Chicago Zine Fest didn’t go well. People keep asking me if it did. I sort of cringe because the only thing I can be is honest. After lugging a giant suitcase full of zines and books around the city for three days, I left with the suitcase just as full as it was when I came. The five or so zines I sold were replaced by the five or so zines I bought from others. There are a number of potential reasons as to why I had a table at one of the largest zine fests in the country and hardly sold anything. Here’s a sample:
- the size of the fest itself was the culprit. I was a small fish in a very big pond.
- my table was in a bad spot. I was tucked away on the top floor and in a small, middle hallway that folks seemed to hover all around but not walk down
- my stuff didn’t fit in. CZF is practically 50% perzines and 50% comics. I make weirdly specific art zines and books about things like sports cards.

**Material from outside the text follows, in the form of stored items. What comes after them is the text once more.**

-- ==== Sys2Proof/Machine/Peers.lean ====
section
/-! DEFINITION. The peer view (Chapter 10): what messages and silence do to its records, and the
messages whose handling begins with it. -/

namespace Sys2Proof

/-- One record rewritten; an address without a record changes nothing (R165). -/
def Station.modifyPeer (st : Station) (a : Addr) (f : Peer → Peer) : Station :=
  st.onPeers fun v => { v with records := v.records.modify a.toNat f }

/-- What an ALIVE or SILENT record holds; an UNHEARD or LOST one has every optional field absent and
the interval 10 s until one is reported (R168). -/
def Peer.data : Peer → PeerData
  | .alive d => d
  | .silent d => d
  | .unheard => { age := 0, interval := 10, roleDemand := none, fire := none }
  | .lost => { age := 0, interval := 10, roleDemand := none, fire := none }

/-- A record refreshed without writing its fields (R168). -/
def Peer.refresh (p : Peer) : Peer := .alive { p.data with age := 0 }

/-- A record written whole by a STATUS with a known fire state (R166). -/
def Peer.ofStatus (b : StatusBody) (f : FireState) : Peer :=
  .alive
    { age := 0, interval := intervalOfByte b.interval, roleDemand := some (b.role, b.demand.toNat)
      fire := some (f, 0) }

/-- The fire fields written by a FIRE-REPORT (R167). -/
def Peer.takeFire (p : Peer) (f : FireState) : Peer :=
  .alive { p.data with age := 0, fire := some (f, 0) }

/-- Membership of the neighbour set (R165, R171). -/
def Station.isNeighbour (st : Station) (a : Addr) : Bool := st.peers.neighbours.contains a

/-- A STATUS taken in (R166). -/
def Station.takeStatus (src : Addr) (b : StatusBody) (st : Station) : Station :=
  match FireState.ofCode b.fire with
  | none => st.modifyPeer src Peer.refresh
  | some f =>
    (st.modifyPeer src fun _ => Peer.ofStatus b f).onlyIf (st.isNeighbour src) Station.neighbourTest

/-- A FIRE-REPORT taken in (R167). -/
def Station.takeFireReport (src : Addr) (b : FireReportBody) (st : Station) : Station :=
  match FireState.ofCode b.fire with
  | none => st.modifyPeer src Peer.refresh
  | some f =>
    (st.modifyPeer src (·.takeFire f)).onlyIf (st.isNeighbour src) Station.neighbourTest

/-- Any other message of a peer: the record is refreshed, then the owning block acts (R168). -/
def Station.refreshed (src : Addr) (f : Station → Station) (st : Station) : Station :=
  f (st.modifyPeer src Peer.refresh)

/-- A DISCHARGE taken in (R168, R29): the dry-air unit of a BAY acts on one from a neighbour. -/
def Station.takeDischarge (src : Addr) (soakMinutes : Byte) (st : Station) : Station :=
  (st.modifyPeer src Peer.refresh).onlyIf
    (decide (st.cfg.role = .bay) && st.isNeighbour src) (·.neighbourDischarge soakMinutes)

/-- An ALIVE record whose heard age has reached three of the peer's beacon intervals becomes SILENT; one
whose age a message has set back has not reached the threshold (R169). -/
def Peer.fallSilent : Peer → Peer
  | .alive d => if d.silentFor 3 then .silent d else .alive d
  | .silent d => .silent d
  | .unheard => .unheard
  | .lost => .lost

/-- A record whose heard age has reached ten of the peer's beacon intervals becomes LOST (R169). -/
def Peer.fallLost : Peer → Peer
  | .alive d => if d.silentFor 10 then .lost else .alive d
  | .silent d => if d.silentFor 10 then .lost else .silent d
  | .unheard => .unheard
  | .lost => .lost

/-! ### The source of a message -/

/-- Entry into CLASH (R177), from LISTEN or JOINED: the attempt stops, the queue and what the blocks
held pending are gone, the timers of the line stop, a waiting restart is abandoned (R189), and the
pull queue freezes (R110). In CLASH already, no further effect. -/
def Station.enterClash (st : Station) : Station :=
  if st.loader.state = .clash then st
  else
    ((st.onLoader fun l =>
        { l with state := .clash, listenTimer := none, restartWait := none }).onLine fun l =>
      { l with
        queue := [], pend := [], attempt := .none, permit := false, beacon := none,
        faultTimer := none }).pullsChanged

/-- A message of a station kind taken in (R176 rows 2 and 6): from the own address it is a clash, from
a station it is handled, from any other source it is discarded. -/
def Station.fromPeer (src : Addr) (f : Station → Station) (st : Station) : Station :=
  st.onlyIf st.running fun st =>
    if src = st.loader.own then st.enterClash
    else st.onlyIf (isStation src) f

/-- A message of a console kind taken in (R176 rows 2 and 5): from the own address it is a clash, from
a console it is handled, from any other source it is discarded. -/
def Station.fromConsole (src : Addr) (f : Station → Station) (st : Station) : Station :=
  st.onlyIf st.running fun st =>
    if src = st.loader.own then st.enterClash
    else st.onlyIf (isConsole src) f

end Sys2Proof
end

- I didn’t engage attendees enough. I’m shy and awkward in situations such as this and people need a reason to stop at your table when you’re 1 in 300.
- I didn’t have any cookies at my table
- My table wasn’t laid out well enough.
It’s impossible to tell which of things was the killer. It was probably a combination of all them. The fact is, Chicago Zine Fest just didn’t go very well. As a result, I was bummed out the entire day. I went to a really rad workshop but didn’t engage with anyone. I walked through both floors of the fest but only checked out a handful of tables. I wasn’t in the mood to talk to anyone. Three quarters of the way through, my partner was crying because I hadn’t sold a damn thing yet. The only reason I wasn’t crying with her was because I knew it would scare away potential customers. I worked so fucking hard for CZF. I spent three restless weeks printing, cutting, and binding. I skipped classes. I didn’t work at work. I didn’t hangout with anyone. This was supposed to be my coming out party. My big break.

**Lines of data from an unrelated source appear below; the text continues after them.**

/-- R81: an OCCUPANCY-CLEAR, by the table of R81, the sealed states being SOAK and VENT. A station
not JOINED makes no reply and changes nothing. The DONE is made after the messages of the emptying:
the model's choice (log entry 10).

R80, R82: the emptying: the report moves a station in EVACUATE to COUNTDOWN, with the hold switch
open, and any other fire state not at all; then the slots are examined in slot order. Over a sound
slot an alert is raised exactly for a record in OUT that is unplanned or has a pull entry, and
nothing else of the slot's examination changes the station. That the report comes before the
examination is the model's choice (log entry 10). -/
def Obligations.OccupancyClearAndEmptying : Prop :=
  (∀ (s : Machine.State) (src : Addr) (seq : Byte), s.station.hearsConsole src →
     let answer (st : Station) (o : ReplyOutcome) : Host.Outcome _ _ _ :=
       .next (s.put (st.reply .door src 20 seq o))
     let isSealed := s.station.supp.fire = .soak ∨ s.station.supp.fire = .vent
     let cleared : Station := { s.station with
       door := { s.station.door with occupancy := [], check := 0 } }
     (s.station.joined = false → Machine.exec (.occupancyClear src seq) s = .next s) ∧
     (s.station.joined = true →
       (s.station.cfg.role = .hatch →
         Machine.exec (.occupancyClear src seq) s = answer s.station .role) ∧
       (s.station.cfg.role = .bay → isSealed →
         Machine.exec (.occupancyClear src seq) s = answer s.station .sealed) ∧
       (s.station.cfg.role = .bay → ¬isSealed → s.station.door.occupancy = [] →
         Machine.exec (.occupancyClear src seq) s = answer s.station .done) ∧
       (s.station.cfg.role = .bay → ¬isSealed → s.station.door.occupancy ≠ [] →
         Machine.exec (.occupancyClear src seq) s = answer cleared.bayEmptied .done))) ∧
  ((∀ st : Station,
     (st.supp.fire ≠ .evacuate →
       st.bayEmptied = (List.range 256).foldl Station.emptyBayCheck st) ∧
     (st.supp.fire = .evacuate → st.supp.holdClosed = false →
       st.bayEmptied = (List.range 256).foldl Station.emptyBayCheck
         ({ st with
           supp := { st.supp.inState .countdown true true false false with
             evacuation := none, countdown := some (ticksOfSec st.cfg.predischarge) }
           } : Station).handFireReport)) ∧
   (∀ (st : Station) (n : Nat), (st.table.slot n).difference = 0 →
     (∀ c u, (st.table.slot n).record = .out c u →
       (u = true ∨ ∃ e ∈ st.pulls.entries, e.cart = c.id) →
       st.emptyBayCheck n = st.handAlert .door
         { kind := 5, slot := some (BitVec.ofNat 8 n), cart := some c.id, cart2 := none
           tid := none, reason := none }) ∧
     ((∀ c u, (st.table.slot n).record = .out c u →
         u = false ∧ ∀ e ∈ st.pulls.entries, e.cart ≠ c.id) →
       st.emptyBayCheck n = st)))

Sometimes you get slapped in the face.
The best way to deal with getting slapped is to take it, decompress, write it out, and learn what you can.
So here’s my learning. I’m going to look at all of those things that caused me troubles at CZF and change the things that I can and that I should. I’m gonna experiment with smaller fests. I’m gonna work with organizers to ensure better placement. I’m gonna table at events with different audiences and see how different people respond to my stuff. I’m gonna force myself to come out of my shell and TALK TO PEOPLE. Or I’m gonna hire one of my buds to help me out. I’m gonna bake cookies. I’m gonna make kale chips. I’m gonna grow carrots. I’m gonna experiment with different table layouts. I’m gonna see what gets people to pick up my stuff.
I’m gonna look at this as a process rather than each event being a culmination of a mass amount of work. I’m gonna breath. I’m gonna slow down.
What I am also gonna do is write about every single one of my tabling experiences in 2013 and compile them into a zine at the end of the year. Chicago, I’m comin’ for ya next year.